##### STORED DATA
/-- One draw in the rule's form, on numbers (R105). -/
theorem drawCore_eq_ofNat (hb : r.pbound ≠ 0#32) :
    drawCore r =
      if r.pthresh.toNat ≤ (perm r.state).toNat then
        { r with
          state := BitVec.ofNat 64 (6364136223846793005 * r.state.toNat + r.inc.toNat)
          res := BitVec.ofNat 64 ((perm r.state).toNat % r.pbound.toNat)
          busy := false }
      else
        { r with state := BitVec.ofNat 64 (6364136223846793005 * r.state.toNat + r.inc.toNat) } := by
  rw [← lcgStep_eq_ofNat, ← reduce_toNat _ hb, BitVec.ofNat_toNat, ← zext64]
  split
  next haccept => exact drawCore_accepted ((accept_iff _ _).mpr haccept)
  next hreject => exact drawCore_rejected ((accept_eq_false_iff _ _).mpr (Nat.lt_of_not_le hreject))

/-- While the host leaves the busy CORE block to itself, a step is one draw and nothing else (R105, R176). -/
theorem step_coreHeld (hb : s.core.busy = true) (hheld : s.coreHeld) :
    step s = .next { s with core := drawCore s.core } := by
  rcases hheld with hin | ⟨cmd, rest, hin⟩
  · rw [step_nil hin, freeRun, if_pos hb, ownTransition_core_busy hb, State.mapCore]
  · rw [step_command_held hin (hasPort_core s) hb, ownTransition_core_busy hb, State.mapCore]

/-- Settles O25: the step is one draw in both situations of the host, and a power of two as a bound rejects no draw. -/
theorem coreDraw : Obligations.CoreDraw := by
  refine ⟨fun s hb hbound hheld => ?held, fun s rest hb hbound hin => ?pass,
    fun r j hj => ⟨thresh_twoPow hj, reduce_twoPow r hj⟩⟩
  case held =>
    rw [← drawCore_eq_ofNat hbound]
    exact step_coreHeld hb hheld
  case pass =>
    rw [← drawCore_eq_ofNat hbound, step_pass hin (hasPort_core s)]
    exact congrArg _ (ownTransition_core_busy (s := { s with inputs := rest }) hb)

/-- A draw after which the block is not busy is the accepted one, and its result is below the bound (R105, R111). -/
theorem drawCore_res_lt (hb : r.busy = true) (hbound : r.pbound ≠ 0#32) (hend : (drawCore r).busy = false) :
    (drawCore r).pbound = r.pbound ∧ (drawCore r).res.toNat < r.pbound.toNat := by
  cases ha : accept (perm r.state) r.pthresh with
  | true =>
    have hzext (v : U32) : (zext64 v).toNat = v.toNat := BitVec.toNat_setWidth_of_le (by decide)
    rw [drawCore_accepted ha, hzext]
    exact ⟨rfl, reduce_lt _ hbound⟩
  | false =>
    rw [drawCore_rejected ha] at hend
    exact absurd hend (by simp [hb])

/-- Settles O28: the step that ends the BOUNDED is no reset and changes the block, so it is its accepted draw. -/
theorem boundedResultInRange : Obligations.BoundedResultInRange := by
  intro s t hinv hb hstep hend hreset
  obtain ⟨-, -, hbound, -⟩ := hinv.core.pending hb
  rcases step_core_while_busy hstep hb hreset with hkept | hdraw
  · rw [hkept, hb] at hend
    cases hend
  · rw [hdraw] at hend ⊢
    obtain ⟨hpbound, hlt⟩ := drawCore_res_lt hb hbound hend
    exact ⟨hpbound, hlt, hlt.trans s.core.pbound.isLt⟩

end Sys2Proof.Machine
end

section
/-! The draws of a BOUNDED up to the first accepted one, the search of the atomic function, and the run of a block
left to itself (42_bounded.md R106, R107). -/

namespace Sys2Proof.Machine

variable {s : State} {r : CoreRegs} {j k : ℕ} {bound : U32}

/-- The registers after `j` rejected draws (R105). -/
def CoreRegs.rejected (r : CoreRegs) (j : ℕ) : CoreRegs := { r with state := stateAfter r.state r.inc j }

/-- The registers after `k` rejected draws and an accepted one (R105). -/
def CoreRegs.ended (r : CoreRegs) (k : ℕ) : CoreRegs :=
  { r with
    state := stateAfter r.state r.inc (k + 1)
    res := zext64 (reduce (perm (stateAfter r.state r.inc k)) r.pbound)
    busy := false }

/-- The first accepted draw is the one after `k` rejected draws (R106). -/
structure FirstAccepted (r : CoreRegs) (k : ℕ) : Prop where
  accepted : accept (perm (stateAfter r.state r.inc k)) r.pthresh = true
  rejected : ∀ j < k, accept (perm (stateAfter r.state r.inc j)) r.pthresh = false

/-- With an odd increment and a threshold below half of all draw values, one of the first 2^64 draws is accepted (R106):
they are made from every state, and the output at state 2^64 - 1 is in the upper half. -/
theorem exists_firstAccepted (hodd : r.inc.getLsbD 0 = true) (hhalf : 2 * r.pthresh.toNat < 2 ^ 32) :
    ∃ k < 2 ^ 64, FirstAccepted r k := by
  obtain ⟨m, hm, hstate⟩ := exists_stateAfter_eq hodd r.state 0xFFFFFFFFFFFFFFFF#64
  have hupper : accept (perm (stateAfter r.state r.inc m)) r.pthresh = true := by
    rw [accept_iff, hstate, perm_allOnes, BitVec.toNat_ofNat]
    omega
  have haccept : ∃ n, accept (perm (stateAfter r.state r.inc n)) r.pthresh = true := ⟨m, hupper⟩
  exact ⟨Nat.find haccept, (Nat.find_min' haccept hupper).trans_lt hm, Nat.find_spec haccept,
    fun j hj => Bool.eq_false_of_not_eq_true (Nat.find_min haccept hj)⟩

/-- The atomic function finds the first accepted draw, with enough fuel (R107). -/
theorem boundedFn_eq_some {st inc : U64} {fuel : ℕ} (hk : k < fuel)
    (haccept : accept (perm (stateAfter st inc k)) (thresh bound) = true)
    (hreject : ∀ j < k, accept (perm (stateAfter st inc j)) (thresh bound) = false) :
    boundedFn fuel st inc bound =
      some (reduce (perm (stateAfter st inc k)) bound, stateAfter st inc (k + 1)) := by
  induction fuel generalizing st k with
  | zero => exact absurd hk (Nat.not_lt_zero k)
  | succ fuel ih =>
    rw [boundedFn]
    cases k with
    | zero => exact if_pos haccept
    | succ k =>
      have hfirst : accept (perm st) (thresh bound) = false := hreject 0 k.succ_pos
      rw [stateAfter_succ'] at haccept
      have hlater : ∀ j < k, accept (perm (stateAfter (lcgStep st inc) inc j)) (thresh bound) = false := fun j hj => by
        rw [← stateAfter_succ']
        exact hreject (j + 1) (Nat.succ_lt_succ hj)
      rw [hfirst, if_neg Bool.false_ne_true, ih (Nat.lt_of_succ_lt_succ hk) haccept hlater, stateAfter_succ' st,
        stateAfter_succ' st]

/-- An accepted BOUNDED has a first accepted draw, one of the first 2^64, and the atomic function answers with it (R106,
R107). -/
theorem exists_firstAccepted_began (hodd : r.inc.getLsbD 0 = true) (hb : bound ≠ 0#32) :
    ∃ k < 2 ^ 64, FirstAccepted (r.began bound) k ∧
      boundedFn (2 ^ 64) r.state r.inc bound =
        some (reduce (perm (stateAfter r.state r.inc k)) bound, stateAfter r.state r.inc (k + 1)) := by
  obtain ⟨k, hk, hfirst⟩ := exists_firstAccepted (r := r.began bound) hodd (two_mul_thresh_lt hb)
  exact ⟨k, hk, hfirst, boundedFn_eq_some hk hfirst.accepted hfirst.rejected⟩

/-- A draw before the first accepted one is rejected (R105). -/
theorem FirstAccepted.drawCore_rejected (h : FirstAccepted r k) (hj : j < k) :
    drawCore (r.rejected j) = r.rejected (j + 1) :=
  Machine.drawCore_rejected (h.rejected j hj)

/-- The draw after all rejected ones ends the BOUNDED (R105). -/
theorem FirstAccepted.drawCore_ended (h : FirstAccepted r k) : drawCore (r.rejected k) = r.ended k :=
  drawCore_accepted h.accepted

/-- Left to itself the block makes its rejected draws one per step (R105, R106). -/
theorem FirstAccepted.runSteps_rejected (h : FirstAccepted r k) (hb : r.busy = true) (hheld : s.coreHeld) {i : ℕ}
    (hcore : s.core = r.rejected i) (hj : i + j ≤ k) : runSteps j s = .next { s with core := r.rejected (i + j) } := by
  induction j generalizing s i with
  | zero => rw [runSteps_zero, Nat.add_zero, ← hcore]
  | succ j ih =>
    have hstep := step_coreHeld (hcore ▸ hb) hheld
    rw [hcore, h.drawCore_rejected (by omega)] at hstep
    have hlater := ih (s := { s with core := r.rejected (i + 1) }) hheld rfl (by omega)
    rw [runSteps_succ_of_next hstep, hlater, Nat.add_assoc, Nat.add_comm 1]

/-- Left to itself the block ends its BOUNDED with the first accepted draw (R105, R106). -/
theorem FirstAccepted.runSteps_ended (h : FirstAccepted r k) (hb : r.busy = true) (hheld : s.coreHeld) {i : ℕ}
    (hcore : s.core = r.rejected i) (hi : i ≤ k) : runSteps (k - i + 1) s = .next { s with core := r.ended k } := by
  have hrejected := h.runSteps_rejected hb hheld hcore (Nat.add_sub_of_le hi).le
  rw [Nat.add_sub_of_le hi] at hrejected
  have hstep := step_coreHeld (s := { s with core := r.rejected k }) hb hheld
  rw [runSteps_add hrejected, runSteps_succ_of_next hstep, runSteps_zero, h.drawCore_ended]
##########
ASSIGNMENT: In the reply, include exactly the lines from the beginning of the entries above through the line holding "have hzext (v", and nothing besides.

PROBLEM SOLUTION:
/-- One draw in the rule's form, on numbers (R105). -/
theorem drawCore_eq_ofNat (hb : r.pbound ≠ 0#32) :
    drawCore r =
      if r.pthresh.toNat ≤ (perm r.state).toNat then
        { r with
          state := BitVec.ofNat 64 (6364136223846793005 * r.state.toNat + r.inc.toNat)
          res := BitVec.ofNat 64 ((perm r.state).toNat % r.pbound.toNat)
          busy := false }
      else
        { r with state := BitVec.ofNat 64 (6364136223846793005 * r.state.toNat + r.inc.toNat) } := by
  rw [← lcgStep_eq_ofNat, ← reduce_toNat _ hb, BitVec.ofNat_toNat, ← zext64]
  split
  next haccept => exact drawCore_accepted ((accept_iff _ _).mpr haccept)
  next hreject => exact drawCore_rejected ((accept_eq_false_iff _ _).mpr (Nat.lt_of_not_le hreject))

/-- While the host leaves the busy CORE block to itself, a step is one draw and nothing else (R105, R176). -/
theorem step_coreHeld (hb : s.core.busy = true) (hheld : s.coreHeld) :
    step s = .next { s with core := drawCore s.core } := by
  rcases hheld with hin | ⟨cmd, rest, hin⟩
  · rw [step_nil hin, freeRun, if_pos hb, ownTransition_core_busy hb, State.mapCore]
  · rw [step_command_held hin (hasPort_core s) hb, ownTransition_core_busy hb, State.mapCore]

/-- Settles O25: the step is one draw in both situations of the host, and a power of two as a bound rejects no draw. -/
theorem coreDraw : Obligations.CoreDraw := by
  refine ⟨fun s hb hbound hheld => ?held, fun s rest hb hbound hin => ?pass,
    fun r j hj => ⟨thresh_twoPow hj, reduce_twoPow r hj⟩⟩
  case held =>
    rw [← drawCore_eq_ofNat hbound]
    exact step_coreHeld hb hheld
  case pass =>
    rw [← drawCore_eq_ofNat hbound, step_pass hin (hasPort_core s)]
    exact congrArg _ (ownTransition_core_busy (s := { s with inputs := rest }) hb)

/-- A draw after which the block is not busy is the accepted one, and its result is below the bound (R105, R111). -/
theorem drawCore_res_lt (hb : r.busy = true) (hbound : r.pbound ≠ 0#32) (hend : (drawCore r).busy = false) :
    (drawCore r).pbound = r.pbound ∧ (drawCore r).res.toNat < r.pbound.toNat := by
  cases ha : accept (perm r.state) r.pthresh with
  | true =>
    have hzext (v : U32) : (zext64 v).toNat = v.toNat := BitVec.toNat_setWidth_of_le (by decide)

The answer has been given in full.